### Extracted material
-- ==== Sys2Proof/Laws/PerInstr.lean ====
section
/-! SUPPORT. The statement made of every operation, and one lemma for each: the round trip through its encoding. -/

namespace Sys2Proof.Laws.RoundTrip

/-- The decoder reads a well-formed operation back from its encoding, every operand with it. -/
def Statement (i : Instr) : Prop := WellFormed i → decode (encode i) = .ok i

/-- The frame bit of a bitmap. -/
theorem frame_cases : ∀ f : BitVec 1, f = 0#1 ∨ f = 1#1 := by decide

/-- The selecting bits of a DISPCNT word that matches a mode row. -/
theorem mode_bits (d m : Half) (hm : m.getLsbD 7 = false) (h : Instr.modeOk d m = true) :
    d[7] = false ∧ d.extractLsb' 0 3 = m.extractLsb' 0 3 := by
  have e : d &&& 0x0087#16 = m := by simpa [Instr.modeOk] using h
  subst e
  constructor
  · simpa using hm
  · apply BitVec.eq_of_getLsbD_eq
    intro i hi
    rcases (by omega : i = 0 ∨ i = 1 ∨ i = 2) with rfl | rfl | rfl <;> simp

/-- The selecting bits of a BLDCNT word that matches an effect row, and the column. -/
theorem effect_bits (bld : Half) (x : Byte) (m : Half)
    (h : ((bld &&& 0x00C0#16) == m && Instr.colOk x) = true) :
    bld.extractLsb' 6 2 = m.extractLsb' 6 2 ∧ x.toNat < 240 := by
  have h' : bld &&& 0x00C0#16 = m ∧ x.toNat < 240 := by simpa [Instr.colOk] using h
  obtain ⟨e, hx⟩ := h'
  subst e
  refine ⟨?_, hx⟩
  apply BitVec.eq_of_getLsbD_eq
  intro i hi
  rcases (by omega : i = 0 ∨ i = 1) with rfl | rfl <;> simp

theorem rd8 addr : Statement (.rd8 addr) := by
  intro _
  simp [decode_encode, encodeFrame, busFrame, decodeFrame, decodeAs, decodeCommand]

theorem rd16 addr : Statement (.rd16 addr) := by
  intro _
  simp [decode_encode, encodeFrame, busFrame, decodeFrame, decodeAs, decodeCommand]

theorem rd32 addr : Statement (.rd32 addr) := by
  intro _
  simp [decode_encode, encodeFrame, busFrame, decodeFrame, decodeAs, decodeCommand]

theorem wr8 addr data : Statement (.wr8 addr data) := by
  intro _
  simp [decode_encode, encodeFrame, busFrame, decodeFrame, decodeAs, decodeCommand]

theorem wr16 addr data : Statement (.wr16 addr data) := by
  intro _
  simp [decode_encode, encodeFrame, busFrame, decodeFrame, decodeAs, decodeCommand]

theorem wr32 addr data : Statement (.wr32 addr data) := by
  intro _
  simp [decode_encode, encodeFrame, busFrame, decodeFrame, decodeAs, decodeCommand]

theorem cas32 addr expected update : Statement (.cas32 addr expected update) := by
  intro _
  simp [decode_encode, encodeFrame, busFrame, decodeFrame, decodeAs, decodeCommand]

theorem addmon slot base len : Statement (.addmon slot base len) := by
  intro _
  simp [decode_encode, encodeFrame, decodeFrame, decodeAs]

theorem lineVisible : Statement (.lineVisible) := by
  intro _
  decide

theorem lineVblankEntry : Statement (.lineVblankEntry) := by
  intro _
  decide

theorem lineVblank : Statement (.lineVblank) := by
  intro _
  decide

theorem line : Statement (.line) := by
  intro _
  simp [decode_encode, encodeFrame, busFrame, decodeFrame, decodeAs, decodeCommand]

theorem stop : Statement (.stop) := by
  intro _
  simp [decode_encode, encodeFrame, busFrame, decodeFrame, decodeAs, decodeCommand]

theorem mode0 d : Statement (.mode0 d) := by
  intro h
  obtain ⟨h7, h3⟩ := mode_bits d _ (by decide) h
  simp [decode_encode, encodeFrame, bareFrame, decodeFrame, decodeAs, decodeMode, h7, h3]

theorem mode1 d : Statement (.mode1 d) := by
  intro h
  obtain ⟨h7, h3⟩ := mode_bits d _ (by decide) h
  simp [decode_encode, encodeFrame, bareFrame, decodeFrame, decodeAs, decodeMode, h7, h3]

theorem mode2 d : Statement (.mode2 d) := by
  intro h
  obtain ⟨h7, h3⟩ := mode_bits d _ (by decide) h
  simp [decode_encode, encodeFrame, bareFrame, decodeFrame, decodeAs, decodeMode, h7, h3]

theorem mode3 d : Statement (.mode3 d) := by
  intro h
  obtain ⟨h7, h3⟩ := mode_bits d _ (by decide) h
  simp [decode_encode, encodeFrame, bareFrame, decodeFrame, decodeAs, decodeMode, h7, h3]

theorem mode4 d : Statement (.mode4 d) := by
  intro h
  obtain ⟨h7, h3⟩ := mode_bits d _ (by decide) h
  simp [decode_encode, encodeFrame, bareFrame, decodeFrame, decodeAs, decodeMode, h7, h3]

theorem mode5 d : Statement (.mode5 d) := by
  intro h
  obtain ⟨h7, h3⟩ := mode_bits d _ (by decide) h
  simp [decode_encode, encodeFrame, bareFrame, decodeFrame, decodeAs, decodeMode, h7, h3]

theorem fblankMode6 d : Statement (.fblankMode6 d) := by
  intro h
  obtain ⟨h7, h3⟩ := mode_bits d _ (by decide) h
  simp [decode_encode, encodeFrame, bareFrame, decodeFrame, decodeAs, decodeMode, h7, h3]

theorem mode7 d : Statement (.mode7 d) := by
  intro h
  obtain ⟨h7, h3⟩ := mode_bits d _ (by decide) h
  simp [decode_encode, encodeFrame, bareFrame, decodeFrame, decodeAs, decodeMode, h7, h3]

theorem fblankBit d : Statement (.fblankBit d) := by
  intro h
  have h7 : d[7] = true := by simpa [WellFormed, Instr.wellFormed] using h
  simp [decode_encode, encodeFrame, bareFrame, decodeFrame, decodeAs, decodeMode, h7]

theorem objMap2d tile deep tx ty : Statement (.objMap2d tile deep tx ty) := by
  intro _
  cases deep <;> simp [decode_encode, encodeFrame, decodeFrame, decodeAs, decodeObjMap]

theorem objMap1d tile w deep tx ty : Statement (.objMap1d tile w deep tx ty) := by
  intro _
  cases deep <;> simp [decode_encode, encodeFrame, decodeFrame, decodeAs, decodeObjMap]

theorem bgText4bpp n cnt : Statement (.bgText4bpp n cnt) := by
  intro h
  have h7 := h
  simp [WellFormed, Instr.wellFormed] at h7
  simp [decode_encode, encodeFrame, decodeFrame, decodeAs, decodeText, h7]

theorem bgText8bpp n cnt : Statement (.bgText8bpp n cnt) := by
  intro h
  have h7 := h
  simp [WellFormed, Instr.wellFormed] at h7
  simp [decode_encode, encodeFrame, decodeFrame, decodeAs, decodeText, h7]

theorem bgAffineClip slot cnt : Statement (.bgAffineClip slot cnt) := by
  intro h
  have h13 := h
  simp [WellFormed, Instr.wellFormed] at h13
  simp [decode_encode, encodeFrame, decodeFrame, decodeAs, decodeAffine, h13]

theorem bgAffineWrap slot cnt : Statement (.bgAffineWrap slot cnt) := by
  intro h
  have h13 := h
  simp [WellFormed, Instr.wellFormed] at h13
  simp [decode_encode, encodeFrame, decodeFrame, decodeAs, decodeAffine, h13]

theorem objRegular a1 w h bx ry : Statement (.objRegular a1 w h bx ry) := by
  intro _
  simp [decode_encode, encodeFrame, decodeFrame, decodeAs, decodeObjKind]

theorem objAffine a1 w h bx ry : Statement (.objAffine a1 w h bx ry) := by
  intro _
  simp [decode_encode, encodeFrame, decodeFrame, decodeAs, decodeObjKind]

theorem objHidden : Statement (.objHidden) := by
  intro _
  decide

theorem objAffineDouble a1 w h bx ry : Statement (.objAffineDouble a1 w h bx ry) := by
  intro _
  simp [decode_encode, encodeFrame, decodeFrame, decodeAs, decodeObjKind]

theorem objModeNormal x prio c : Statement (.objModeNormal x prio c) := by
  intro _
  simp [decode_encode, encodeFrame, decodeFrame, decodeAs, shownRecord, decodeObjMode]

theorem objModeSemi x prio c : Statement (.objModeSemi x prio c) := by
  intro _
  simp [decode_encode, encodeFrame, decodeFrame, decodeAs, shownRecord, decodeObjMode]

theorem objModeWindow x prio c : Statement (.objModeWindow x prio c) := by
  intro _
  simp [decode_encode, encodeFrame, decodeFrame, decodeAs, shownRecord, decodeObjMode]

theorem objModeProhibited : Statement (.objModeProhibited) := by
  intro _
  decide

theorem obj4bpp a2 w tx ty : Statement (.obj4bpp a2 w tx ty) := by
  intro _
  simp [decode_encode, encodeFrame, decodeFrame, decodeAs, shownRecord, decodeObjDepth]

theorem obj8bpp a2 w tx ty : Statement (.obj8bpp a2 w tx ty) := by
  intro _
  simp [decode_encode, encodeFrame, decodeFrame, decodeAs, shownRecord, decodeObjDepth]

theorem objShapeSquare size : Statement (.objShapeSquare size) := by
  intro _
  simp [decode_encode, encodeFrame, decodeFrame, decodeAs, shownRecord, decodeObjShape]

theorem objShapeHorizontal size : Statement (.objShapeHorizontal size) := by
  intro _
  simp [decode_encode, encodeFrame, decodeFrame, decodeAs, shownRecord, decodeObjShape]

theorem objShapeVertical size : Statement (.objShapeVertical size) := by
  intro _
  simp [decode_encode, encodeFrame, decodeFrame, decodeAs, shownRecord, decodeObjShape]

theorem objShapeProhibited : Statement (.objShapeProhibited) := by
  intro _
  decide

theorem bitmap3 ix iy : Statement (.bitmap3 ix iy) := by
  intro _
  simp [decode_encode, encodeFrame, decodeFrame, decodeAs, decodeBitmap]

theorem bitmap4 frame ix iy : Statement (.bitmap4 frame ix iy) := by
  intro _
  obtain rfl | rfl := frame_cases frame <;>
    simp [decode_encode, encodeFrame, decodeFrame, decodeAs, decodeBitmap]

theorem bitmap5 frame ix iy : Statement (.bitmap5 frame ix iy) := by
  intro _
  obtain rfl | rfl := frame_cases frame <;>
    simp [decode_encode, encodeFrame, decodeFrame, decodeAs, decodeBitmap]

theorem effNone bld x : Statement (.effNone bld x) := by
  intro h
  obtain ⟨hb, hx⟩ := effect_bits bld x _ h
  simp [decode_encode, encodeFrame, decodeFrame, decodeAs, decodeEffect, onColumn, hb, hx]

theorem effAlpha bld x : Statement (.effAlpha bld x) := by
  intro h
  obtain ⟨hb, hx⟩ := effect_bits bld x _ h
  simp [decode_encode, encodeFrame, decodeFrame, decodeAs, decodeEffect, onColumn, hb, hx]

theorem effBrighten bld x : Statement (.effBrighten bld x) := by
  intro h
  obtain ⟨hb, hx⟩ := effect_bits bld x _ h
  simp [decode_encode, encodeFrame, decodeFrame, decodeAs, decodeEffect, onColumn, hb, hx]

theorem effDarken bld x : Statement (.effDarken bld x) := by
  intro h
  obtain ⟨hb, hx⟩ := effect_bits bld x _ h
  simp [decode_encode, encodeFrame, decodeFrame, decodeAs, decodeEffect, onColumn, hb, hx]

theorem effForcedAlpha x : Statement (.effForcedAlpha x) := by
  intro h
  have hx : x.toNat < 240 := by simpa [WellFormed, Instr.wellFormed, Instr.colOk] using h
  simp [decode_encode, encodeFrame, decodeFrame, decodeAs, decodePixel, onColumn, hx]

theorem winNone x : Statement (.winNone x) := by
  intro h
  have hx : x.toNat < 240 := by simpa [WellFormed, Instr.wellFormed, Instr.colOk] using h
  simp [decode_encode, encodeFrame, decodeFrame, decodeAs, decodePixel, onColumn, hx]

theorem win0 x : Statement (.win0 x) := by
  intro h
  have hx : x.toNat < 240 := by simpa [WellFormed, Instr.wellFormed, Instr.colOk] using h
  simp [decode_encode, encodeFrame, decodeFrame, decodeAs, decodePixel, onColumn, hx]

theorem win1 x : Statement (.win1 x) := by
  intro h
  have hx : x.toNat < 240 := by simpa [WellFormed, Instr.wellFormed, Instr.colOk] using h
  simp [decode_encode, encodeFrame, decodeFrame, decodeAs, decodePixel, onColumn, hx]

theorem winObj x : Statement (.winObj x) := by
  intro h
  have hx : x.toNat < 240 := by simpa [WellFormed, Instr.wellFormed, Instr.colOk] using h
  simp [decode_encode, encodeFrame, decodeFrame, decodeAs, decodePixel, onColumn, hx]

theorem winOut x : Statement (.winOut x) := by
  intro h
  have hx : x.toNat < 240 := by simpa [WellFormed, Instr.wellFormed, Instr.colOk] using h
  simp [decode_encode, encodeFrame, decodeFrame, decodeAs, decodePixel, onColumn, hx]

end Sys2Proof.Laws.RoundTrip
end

### Exercise brief
Your answer should be one number, the count of lines above that hold "extractLsb".

### Output of the task
2